我正在尝试做出以下声明: InvertedFile.invertedFile.add(d.getAccessionNumber(), d.getWords());
它应该创建一个新的 reverseList 对象并将其添加到链表(invertedfile)中。我收到以下错误:
发现 2 个错误:文件:C:\Users\Name\Database.java [行:21] 错误:C:\Users\Name\Database.java:21:找不到符号符号:方法 add(int,WordList) 位置:类 java.util.LinkedList 文件:C:\Users\Name\InvertedFile.java [行:39]

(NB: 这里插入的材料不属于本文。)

-- ==== Sys2Proof/Syntax.lean ====
section
/-! DEFINITION. The commands of the VX9690: one constructor of `Instr` per row of spec/opcode_table.json. A command is a register
write or a read with a side effect, sent by a master, or an event of the device's surroundings or of its own timers. Its
operands are what the sender or the surroundings bring; everything else comes from the state. -/

namespace Sys2Proof

/-- The masters that send register accesses (the master table of chapter 00): M0 is the Coach, M1 the secure function PF0
of P0, M2 its normal function PF1, M3 a virtual function of PF1, M4 the logger P1. -/
inductive Master where
  | m0
  | m1
  | m2
  | m3 (vf : Fin 8)
  | m4
  deriving DecidableEq, Repr

/-- The windows through which a function writes (R368): the register window, the boot window or logbook port, the MSI-X
table, and of the function's configuration space the MSI-X control word and the SR-IOV words of PF1. -/
inductive Window where
  | bar0
  | bar2
  | bar4
  | msixControl
  | sriov
  deriving DecidableEq, Repr

/-- What the boot checks find in an image (R95): whether the header is well formed, whether digest and signature verify, the
security version, whether the image kind is factory, the version that DEV_FW_VER shows, and the SHA-384 digest of its body. -/
structure ImageFacts where
  headerOk : Bool
  sigOk : Bool
  secver : BitVec 8
  factory : Bool
  version : BitVec 24
  bodyHash : BitVec 384
  deriving DecidableEq, Repr

/-- A failing bit found by memory BIST (R435 to R437): the memory number, the failing word, the bit, and the unit code of the unit that holds
the memory where that unit has a class of its own (R436). -/
structure MemFailure where
  memory : BitVec 16
  address : BitVec 20
  bit : BitVec 7
  holder : Option (BitVec 16)
  deriving DecidableEq, Repr

/-- How far a write reaches: a word, less than a word, or a word and those that follow it (R103, R369). -/
inductive Extent where
  | word
  | narrow
  | words (more : List Word)
  deriving DecidableEq, Repr

/-- The words that a read through a window asks for: the offset of the first, and how many (R103, R369). -/
structure Span where
  off : BitVec 26
  dw : Nat
  deriving DecidableEq, Repr

/-- What lane and PHY report of a port (R136, R137): the bits of LANE_STAT, and the speed of the in-band control word (7: none). -/
structure LaneReport where
  stat : BitVec 5
  speed : Fin 8
  deriving DecidableEq, Repr

/-- The clock islands of R12, each with its own replica of the device times (R18). -/
inductive Island where
  | aon
  | time
  | key
  | coach
  | ctrl
  | periph
  | hostP0
  | logP1
  | dma
  | slice (i : Fin 3)
  | pktbuf
  | classify
  | macX
  | macG1
  | egrA
  | macG2
  | egrB
  | t1s
  | quad (q : Fin 6)
  | canA
  | canB
  | lin
  | relay
  | canauth
  | macsecX
  | macsecG
  | bulk
  deriving DecidableEq, Repr

/-- Bad parity in the reads that follow a bridge or a route decision (R206): in none, in the port group's slot, in one of the route lookup, or in
that of the VLAN of the next hop. -/
inductive OnwardParity where
  | good
  | group
  | route
  | hopVlan
  deriving DecidableEq, Repr

/-- What takes the link of P0 or P1 down or lets it come up: a hot reset, or a level of its PERSTn_N (R98, R389). -/
inductive LinkEvent where
  | hotReset (k : Fin 2)
  | perst (k : Fin 2) (high : Bool)
  deriving DecidableEq, Repr

/-- What the SECDED of the packet buffer finds in a cell read for a frame (R437, R472): nothing, an error it corrects in a bit of a location
of the buffer's memories, or one it cannot correct. -/
inductive CellRead where
  | clean
  | corrected (memory : BitVec 12) (address : BitVec 20) (bit : BitVec 7)
  | uncorrectable
  deriving DecidableEq, Repr

/-- What the wake logic takes as a wake event (R456): an input, a CAN filter's wake-up pattern or frame, a filter's error
counter overflow, a T1S wake signal, or the return of power. -/
inductive WakeSource where
  | input (n : Fin 16)
  | wup (c : Fin 48)
  | wuf (c : Fin 48) (ide : Bool) (id : BitVec 29)
  | fecOverflow (c : Fin 48)
  | t1s (i : Fin 4)
  | power
  deriving DecidableEq, Repr

/-- What a fabric parity error ended (R473): a read, a posted write of a master, or a transfer of a ring. -/
inductive FabricVictim where
  | read (m : Master)
  | write (m : Master) (off : BitVec 26) (value : Word)
  | ring (fn : Fin 11) (r : Fin 32)
  deriving DecidableEq, Repr

/-- A fragment of a preemptable frame as the merge sublayer receives it (R151), or a verify mPacket (R147) where `verify` is true: the first of its frame, the frame number of its
SMD, its fragment count, whether the SMD is known, its bytes, whether it ends the frame, and whether its check sequence is good. -/
structure Fragment where
  verify : Bool
  first : Bool
  frame : Fin 4
  count : Fin 4
  smdKnown : Bool
  bytes : List Byte
  last : Bool
  crcOk : Bool
  deriving DecidableEq, Repr

/-- A received PAUSE frame, or PFC frame where `pfc` is true (R153): destination, FCS, the class enable vector and the times (one
quanta value for PAUSE, eight for PFC). -/
structure PauseFrame where
  pfc : Bool
  da : BitVec 48
  fcsOk : Bool
  enable : BitVec 8
  times : List (BitVec 16)
  deriving DecidableEq, Repr

/-- The CAN error kinds of R272, and the protocol exception event of R256. -/
inductive CanErrKind where
  | bit
  | stuff
  | form
  | crc
  | ack
  | protocol
  deriving DecidableEq, Repr

/-- A bus error as the protocol core sees it (R253): its kind; whether it lies in the data phase of a CAN XL frame (R250); whether it is a
bit error of an active error or overload flag being sent; how often eight further dominant bits followed the flag; whether the first bit after a receiver's
flag was dominant; whether an error-passive node saw a dominant bit during its flag (R255); and whether it is a stuff error of
the arbitration field on a bit sent recessive.
`pastEdge`: in an FD or XL frame of its own, after the edge at which its delay is measured (R249). -/
structure CanError where
  kind : CanErrKind
  xlData : Bool
  inFlag : Bool
  longDominant : Nat
  dominantAfter : Bool
  passiveDominant : Bool
  arbStuff : Bool
  pastEdge : Bool
  deriving DecidableEq, Repr

/-- A CAN frame on a bus: format (0 Classical, 1 FD, 2 XL), identifier, flags, the CAN XL fields, payload. -/
structure CanWire where
  fmt : Fin 3
  ide : Bool
  id : BitVec 29
  brs : Bool
  rtr : Bool
  esi : Bool
  sec : Bool
  sdt : Byte
  vcid : Byte
  af : Word
  data : List Byte
  deriving DecidableEq, Repr

/-- The gPTP message types that the device takes (R328, R329). -/
inductive PtpKind where
  | sync
  | followUp
  | pdelayReq
  | pdelayResp
  | pdelayRespFollowUp
  | announce
  | other
  deriving DecidableEq, Repr

/-- A gPTP message (R328): majorSdoId, type, domainNumber, whether a Sync is two-step, the correctionField in units of 2^-16 ns,
sequenceId, the timestamp of its body, the cumulative scaled rate offset of a Follow_Up, the source port, and the requesting port of a
Pdelay response. -/
structure PtpMsg where
  sdo : BitVec 4
  kind : PtpKind
  domain : Byte
  twoStep : Bool
  correction : Int
  seq : BitVec 16
  sec : BitVec 48
  ns : BitVec 32
  rate : Int
  source : BitVec 80
  requester : BitVec 80
  deriving DecidableEq, Repr

/-- What the Coach decides for a domain on an Announce (R329): the role of each port (0 DISABLED, 1 SLAVE, 2 MASTER, 3 PASSIVE), whether
the device is grandmaster, and asCapable of the port. -/
structure BmcaResult where
  roles : List (Fin 24 × Fin 4)
  gm : Bool
  asCapable : Bool
  deriving DecidableEq, Repr

/-- A run of a test slice (R430): patterns applied and target, signature and golden signature. -/
structure SliceRun where
  patterns : BitVec 16
  target : BitVec 16
  misr : BitVec 64
  golden : BitVec 64
  deriving DecidableEq, Repr

/-- The runs of a unit's test slices in full BIST or hard repair (R443), each with its repeat where one was made. -/
structure UnitRun where
  unit : BitVec 16
  runs : List (SliceRun × Option SliceRun)
  deriving DecidableEq, Repr


/-- What the shadow compare finds at a static slot (R206, R207): the slice, the table (of page 0x088 + `table`), the physical slot,
whether its parity is bad, and what the hardware copy holds. -/
structure ShadowFinding where
  slice : Fin 3
  table : Fin 7
  slot : BitVec 24
  parity : Bool
  data : BitVec 256
  deriving DecidableEq, Repr
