-- ==== Sys2Proof/Machine/Map.lean ====
section
/-! DEFINITION. The operations of the sparse map: look up, put, remove. A map written only through them has its keys strictly
rising (`SMap.wf`), so that equal contents are equal data. -/

namespace Sys2Proof.Machine

/-- The value at key `k`. -/
def mget {α : Type} (m : SMap α) (k : Nat) : Option α :=
  match m with
  | [] => none
  | (j, v) :: t => if j = k then some v else mget t k

/-- Put a pair before the first larger key. -/
def minsert {α : Type} (m : SMap α) (k : Nat) (v : α) : SMap α :=
  match m with
  | [] => [(k, v)]
  | (j, w) :: t => if k < j then (k, v) :: (j, w) :: t else (j, w) :: minsert t k v

/-- Remove key `k`. -/
def mdel {α : Type} (m : SMap α) (k : Nat) : SMap α := m.filter fun e => e.1 != k

/-- Put value `v` at key `k`, in place of what was there. -/
def mset {α : Type} (m : SMap α) (k : Nat) (v : α) : SMap α := minsert (mdel m k) k v

/-- Keep the pairs whose key satisfies `q`. -/
def mkeep {α : Type} (m : SMap α) (q : Nat → Bool) : SMap α := m.filter fun e => q e.1

/-- The canonical form: keys strictly rising. -/
def SMap.wf {α : Type} (m : SMap α) : Prop := m.Pairwise fun a b => a.1 < b.1

end Sys2Proof.Machine
end

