/-- The bridges and the per-function attribution of posted writes (R371 to R373), and MSI-X (R368, R388, R465): vectors 0 to
255 are those of P0, 256 to 271 those of P1. -/
structure BridgeState where
  p0 : Bridge
  p1 : Bridge
  /-- per function (PF0, PF1, VF0 to VF7, P1): failures since its last fence read, and baton of its last write -/
  failed : SMap Nat
  last : SMap Nat
  msixEnabled : List Nat
  unmasked : List Nat
  msixPending : List Nat
  msixTable : SMap Word
  /-- the image buffer of the boot window (R100) -/
  bootBuffer : SMap Word
  /-- the transmit ring served last at each PRIO (R386) -/
  txPtr : SMap Nat
  /-- the write of the KEY_SLOT port's TBL_CMD that waits for a record write (R403) -/
  keyWrite : Option (Master × PostedError)
  /-- NumVFs and VF Enable of PF1 (R368) -/
  numVfs : Nat := 0
  vfEnable : Bool := false
  deriving DecidableEq, Repr

def Bridge.reset : Bridge := { baton := 0, log := [], stall := [], link := [] }

def BridgeState.reset : BridgeState :=
  { p0 := Bridge.reset, p1 := Bridge.reset, failed := [], last := [], msixEnabled := [], unmasked := [], msixPending := []
    msixTable := [], bootBuffer := [], txPtr := [], keyWrite := none }

/-- A logbook record before its header is written (R390, R391). -/
structure LogRec where
  type : Nat
  page : Nat
  tl : Nat
  tsInvalid : Bool
  code : Nat
  arg0 : Nat
  arg1 : Nat
  arg2 : Nat
  payload : List Word
  deriving DecidableEq, Repr

/-- The state of a logbook bank (R392). -/
inductive BankState where
  | free
  | filling
  | closed
  deriving DecidableEq, Repr

/-- A logbook bank: its state and the bytes written to it. -/
structure Bank where
  st : BankState
  bytes : List Byte
  deriving DecidableEq, Repr

/-- A position in the stream of the two banks: the bank (`true` is B) and the offset in it. -/
structure LogPos where
  bankB : Bool
  off : Nat
  deriving DecidableEq, Repr

/-- The logbook (R390 to R397): the records on their way to LOG-P1, the two banks, which of them is the older, the read
position, the split mark and the release point, the next SEQ, and whether records were lost since the last one written. -/
structure LogState where
  coming : List LogRec
  a : Bank
  b : Bank
  olderB : Bool
  rp : LogPos
  mark : LogPos
  rel : LogPos
  seq : Nat
  lostBefore : Bool
  deriving DecidableEq, Repr

def LogState.reset : LogState :=
  { coming := [], a := { st := .filling, bytes := [] }, b := { st := .free, bytes := [] }, olderB := false
    rp := { bankB := false, off := 0 }, mark := { bankB := false, off := 0 }, rel := { bankB := false, off := 0 }
    seq := 0, lostBefore := false }

/-- FAULT_N (R466, R467): the fixed conditions that hold, in table order, the pin, and the TL time it was last asserted. -/
structure FaultState where
  droopCrit : Bool
  thermCrit : Bool
  refclkLost : Bool
  tlSplit : Bool
  boot : Bool
  lockstep : Bool
  unserved : Bool
  pin : Bool
  since : Nat
  deriving DecidableEq, Repr

def FaultState.reset : FaultState :=
  { droopCrit := false, thermCrit := false, refclkLost := false, tlSplit := false, boot := true, lockstep := false
    unserved := false, pin := true, since := 0 }

/-- The wake inputs' chatter counts (R448), by input: changes of RAW in the present window. -/
structure WakeState where
  edges : SMap Nat
  /-- the debounced level that a masked input would load at the end of its hold-off (R448) -/
  shadow : SMap Bool
  deriving DecidableEq, Repr

def WakeState.reset : WakeState := { edges := [], shadow := [] }

/-- A servo (R316): the integral rate, the count of good samples, and the TL time (ns) of the last sample used. -/
structure Servo where
  ri : Int
  n : Nat
  last : Option Nat
  deriving DecidableEq, Repr

/-- A gPTP port (R330): sequence number and send time t1 of the Pdelay_Req under way, t2 and t4 of its response, the (t3, t4) of
the last exchanges (newest first), the last link delays, the runs of good and bad exchanges, the AS_CAPABLE decision being in its
register; the newest request that a Pdelay_Resp under way answers (sequence, majorSdoId and domainNumber together; requesting port; receipt time)
and the earlier ones whose responses have not left yet; and the exchange before the newest where it is still open: its sequence number, t1, and t2
and t4. -/
structure PtpPort where
  seq : Nat
  asked : Bool
  t1 : Option Nat
  resp : Option (Int × Nat)
  past : List (Int × Nat)
  delays : List Int
  good : Nat
  bad : Nat
  answer : Option (Nat × Nat × Nat)
  answers : List (Nat × Nat × Nat) := []
  older : Option (Nat × Option Nat × Option (Int × Nat)) := none
  deriving DecidableEq, Repr

/-- What the last Sync and Follow_Up of a domain gave (R331): precise origin time, correction, scaled rate offset, ingress stamp on TL. -/
structure GptpRecv where
  pot : Nat
  cf : Int
  rate : Int
  ingress : Nat
  deriving DecidableEq, Repr

/-- A gPTP domain: the Sync that waits for its Follow_Up (port, sequenceId, stamps, correction), what was last received, the TL time of
the last sample, the sequence number of the Syncs sent. -/
structure Gptp where
  sync : Option (Nat × Nat × Stamps × Int)
  recv : Option GptpRecv
  heard : Option Nat
  seq : Nat
  deriving DecidableEq, Repr

/-- A pistol (R333 to R336), times in quarter-nanoseconds of its DOMAIN: the number of the next pulse and its edge time, and the end of
the pulse in progress. -/
structure Pistol where
  next : Option (Nat × Nat)
  until_ : Option Nat
  deriving DecidableEq, Repr

/-- A capture input (R337): the FIFO (time in quarter-ns, rising, INVALID), oldest first, and the TL time of the last edge. -/
structure Capture where
  fifo : List (Nat × Bool × Bool)
  last : Option Nat
  deriving DecidableEq, Repr

/-- A CAN time-synchronisation slot (R339): SC, the domain time of the next SYNC of a master, and the SYNC a slave holds (SC, SOF stamps,
seconds). -/
structure CtsSlot where
  sc : Nat
  next : Option Nat
  sync : Option (Nat × Stamps × Nat)
  deriving DecidableEq, Repr

/-- The counters of TL and of T0 to T3, in units of 2^-48 ns (R312: 48 fraction bits below the nanosecond), and the time subsystem's
running state. -/
structure TimeState where
  tl : Nat
  t0 : Nat
  t1 : Nat
  t2 : Nat
  t3 : Nat
  /-- the islands whose replica the last update found off (R19) -/
  off : List Island
  /-- the five counters at the last update of the replicas -/
  updated : Stamps
  /-- egress stamps of gPTP event messages, by port × 4 + kind (1 Pdelay_Req, 2 Pdelay_Resp, 3 Sync), with the message's tag -/
  egress : SMap (Nat × Stamps)
  /-- the latches of R313, by group (0 to 3 the domains, 4 TL) × 8 + master -/
  latches : SMap Nat
  servo : SMap Servo
  /-- counter B of a domain minus its counter A, in counter units (R318) -/
  dual : SMap Int
  /-- the domains whose counters disagree and that wait for a sample of their source (R318) -/
  dualWaits : List Nat
  /-- those of them that were valid until then, whose validity a repair restores (R318) -/
  dualValid : List Nat := []
  /-- counters 1 and 2 of TL minus counter 0, which is `tl`, in counter units (R320) -/
  tlOff : Int × Int
  ports : SMap PtpPort
  gptp : SMap Gptp
  pistols : SMap Pistol
  caps : SMap Capture
  cts : SMap CtsSlot
  /-- S_0 of the time-triggered schedules, by channel, in nanoseconds of their domain (R342) -/
  tt : SMap Nat
  deriving DecidableEq, Repr

def TimeState.reset : TimeState :=
  { tl := 0, t0 := 0, t1 := 0, t2 := 0, t3 := 0, off := []
    updated := { t0 := 0, t1 := 0, t2 := 0, t3 := 0, tl := 0, invalid := 0, island := .time }, egress := [], latches := [], servo := [], dual := [], dualWaits := [], tlOff := (0, 0), ports := []
    gptp := [], pistols := [], caps := [], cts := [], tt := [] }

/-- A transmit frame's place in its ring (R387): function, ring, serial number of the frame in the ring, stamp asked for. -/
structure TxRef where
  fn : Nat
  ring : Nat
  serial : Nat
  ts : Bool
  deriving DecidableEq, Repr

/-- A frame on its way to the lookup. `bytes` runs from the destination address to the byte before the FCS; of an oversize frame
it holds every byte kept (R143). `early`: handed on before its end was checked; `bad`: it then ended with a bad FCS or a symbol
error (R25). `frag`: it came as fragments (R151). `src`: 0 to 27 En, 28 H0, 29 the relay engine. `vid` and `prio` of
frames from 28 and 29 are their descriptor's or route's; `prio` holds the priority of R225 once classified. `ended`: the TL time at which it
ended at its ingress port. -/
structure Frame where
  bytes : List Byte
  oversize : Bool
  early : Bool
  bad : Bool
  frag : Bool
  src : Nat
  stamp : Stamps
  epoch : Bool
  vid : Nat
  /-- the PCP of a tag that egress adds (R198) -/
  pcp : Nat
  prio : Nat
  markDei : Bool
  pacer : Option Nat
  tx : Option TxRef
  ended : Nat
  /-- it ended with a bad FCS, which nothing has counted yet (R142) -/
  fcs : Bool := false
  deriving DecidableEq, Repr

/-- A stored frame (R226): the cells it holds, the port it entered by, its priority, how many copies hold it, and whether a copy's drop for a bad
FCS has been counted (R142). -/
structure Packet where
  cells : Nat
  src : Nat
  prio : Nat
  copies : Nat
  fcs : Bool := false
  deriving DecidableEq, Repr

/-- A copy of a frame in a lane: the packet it holds, the bytes to send, without FCS. -/
structure Copy where
  packet : Nat
  bytes : List Byte
  oversize : Bool
  early : Bool
  bad : Bool
  tx : Option TxRef
  /-- the TL time at which the frame ended at its ingress port -/
  ended : Nat
  /-- a gPTP event message whose egress stamp the time unit waits for: its kind (1 Pdelay_Req, 2 Pdelay_Resp, 3 Sync) and a tag -/
  ptp : Option (Nat × Nat)
  /-- its frame ended with a bad FCS, which nothing had counted when it was queued (R142) -/
  fcs : Bool := false
  deriving DecidableEq, Repr

/-- A PDU (R286, R287): source, format (0 Classical, 1 FD, 2 XL, 3 LIN), identifier and flags, XL fields, bus, payload, EOF stamps,
epoch. -/
structure Pdu where
  src : Nat
  fmt : Nat
  ide : Bool
  id : Nat
  brs : Bool
  rtr : Bool
  esi : Bool
  sec : Bool
  sdt : Nat
  vcid : Nat
  af : Nat
  bus : Nat
  data : List Byte
  stamp : Stamps
  epoch : Bool
  tx : Option TxRef
  deriving DecidableEq, Repr

/-- An item of a receive ring's queue (R384): a frame copy or a PDU. -/
structure RxItem where
  packet : Option Nat
  cells : Nat
  bytes : List Byte
  oversize : Bool
  mirror : Option Nat
  fcsKept : Bool
  src : Nat
  prio : Nat
  vid : Nat
  stamp : Stamps
  pdu : Option Pdu
  /-- the latest TL time at which a PDU may be written (R306) -/
  deadline : Option Nat
  deriving DecidableEq, Repr

/-- Where a mirror copy goes (R208): a lane of a port, or a receive ring of a function. -/
inductive MirrorTo where
  | lane (port lane : Nat) (copy : Copy)
  | ring (fn ring : Nat) (item : RxItem)
  deriving DecidableEq, Repr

错误:C:\Users\Name\InvertedFile.java:39:找不到符号符号:方法 add(int,java. lang.String) 位置:类 java.util.LinkedList 错误位置:
public int add( Document d ){
int accessNumber = d.getAccessionNumber();
//Stores document text in InvertedFile data structure
InvertedFile.invertedFile.add(d.getAccessionNumber(), d.getWords());
//Adds document to accessNumber index of LinkedList of documents
if (documentList.size()<accessNumber){
documentList.add(accessNumber,d);
docNumber++;
return accessNumber;
}
else return -1;
}
倒置文件类
import java.util.*;
public class InvertedFile implements InvertedFileInterface {
public static LinkedList<InvertedList> invertedFile = new LinkedList<InvertedList>();
public InvertedFile(){
}
//Takes in docAccessionNumber and WordList and updates/creates invertedList files for each word in wordlist
public boolean add(int docNumber, WordList w){
String words = w.toString();
StringTokenizer parseWords = new StringTokenizer(words);
//Checks to see if InvertedFile already contains invertedLists for the given words, if so adds docID to existing lists
while (parseWords.hasMoreTokens()){
String checkWord = parseWords.nextToken();
for (int k = 0; k<invertedFile.size()-1; k++){
InvertedList temp = invertedFile.get(k);
if (checkWord.equals(temp.getWord())){
temp.add(docNumber);
}
}
}
//Checks to see if invertedFile contains lists for given words, if not, makes a new one and adds docNumber to the list
String wordsToCheck = w.toString();
StringTokenizer processWords = new StringTokenizer(wordsToCheck);
while (processWords.hasMoreTokens()){
String word = processWords.nextToken();
Boolean notFound = true;
for (int k = 0; k<invertedFile.size()-1; k++){
if (word.equals(invertedFile.get(k).getWord())){
notFound = false;
}
}
if (notFound){
InvertedFile.invertedFile.add(docNumber, word);
}
}
Database.docNumber++;
return true;
}
public int numLists(){
return invertedFile.size();
}
public int numTokens(){
return invertedFile.size();
}
public InvertedList getInvertedList( String word ){
for (int k = 0; k<invertedFile.size()-1; k++){
if (word.equals(invertedFile.get(k).getWord())){
return invertedFile.get(k);
}
}
倒排列表类:
import java.util.*;
public class InvertedList implements InvertedListInterface {
public static LinkedList<Integer> documentsContainingWord = new LinkedList<Integer>();
public String targetWord;
public InvertedList( String word ){
String targetWord = word;
//Scans documents in database for word
for (int j = 1; j<=Database.documentList.size(); j++){
Document temp = Database.documentList.get(j);
WordList words = temp.getWords();
//If document wordList contains word, and LinkedList doesn't already have that doc listed, add to LinkedList
//Already sorted since processed from 1 to size
if (words.contains(word) && !documentsContainingWord.contains(temp.getAccessionNumber())){
documentsContainingWord.add(temp.getAccessionNumber());
}
}
}
//Creator method
public InvertedList(int docNumber, String word){
String targetWord = word;
documentsContainingWord.add(docNumber);
}
public String getWord(){
return targetWord;
}
//Adds docNumber to sorted position of LinkedList documentsContainingWord
public boolean add( int docNumber ){
//If document already in list, don't add
if (!documentsContainingWord.contains(docNumber)){
//Places number at sorted position on list
//If document should be placed at index 0 (has smallest accessionNumber)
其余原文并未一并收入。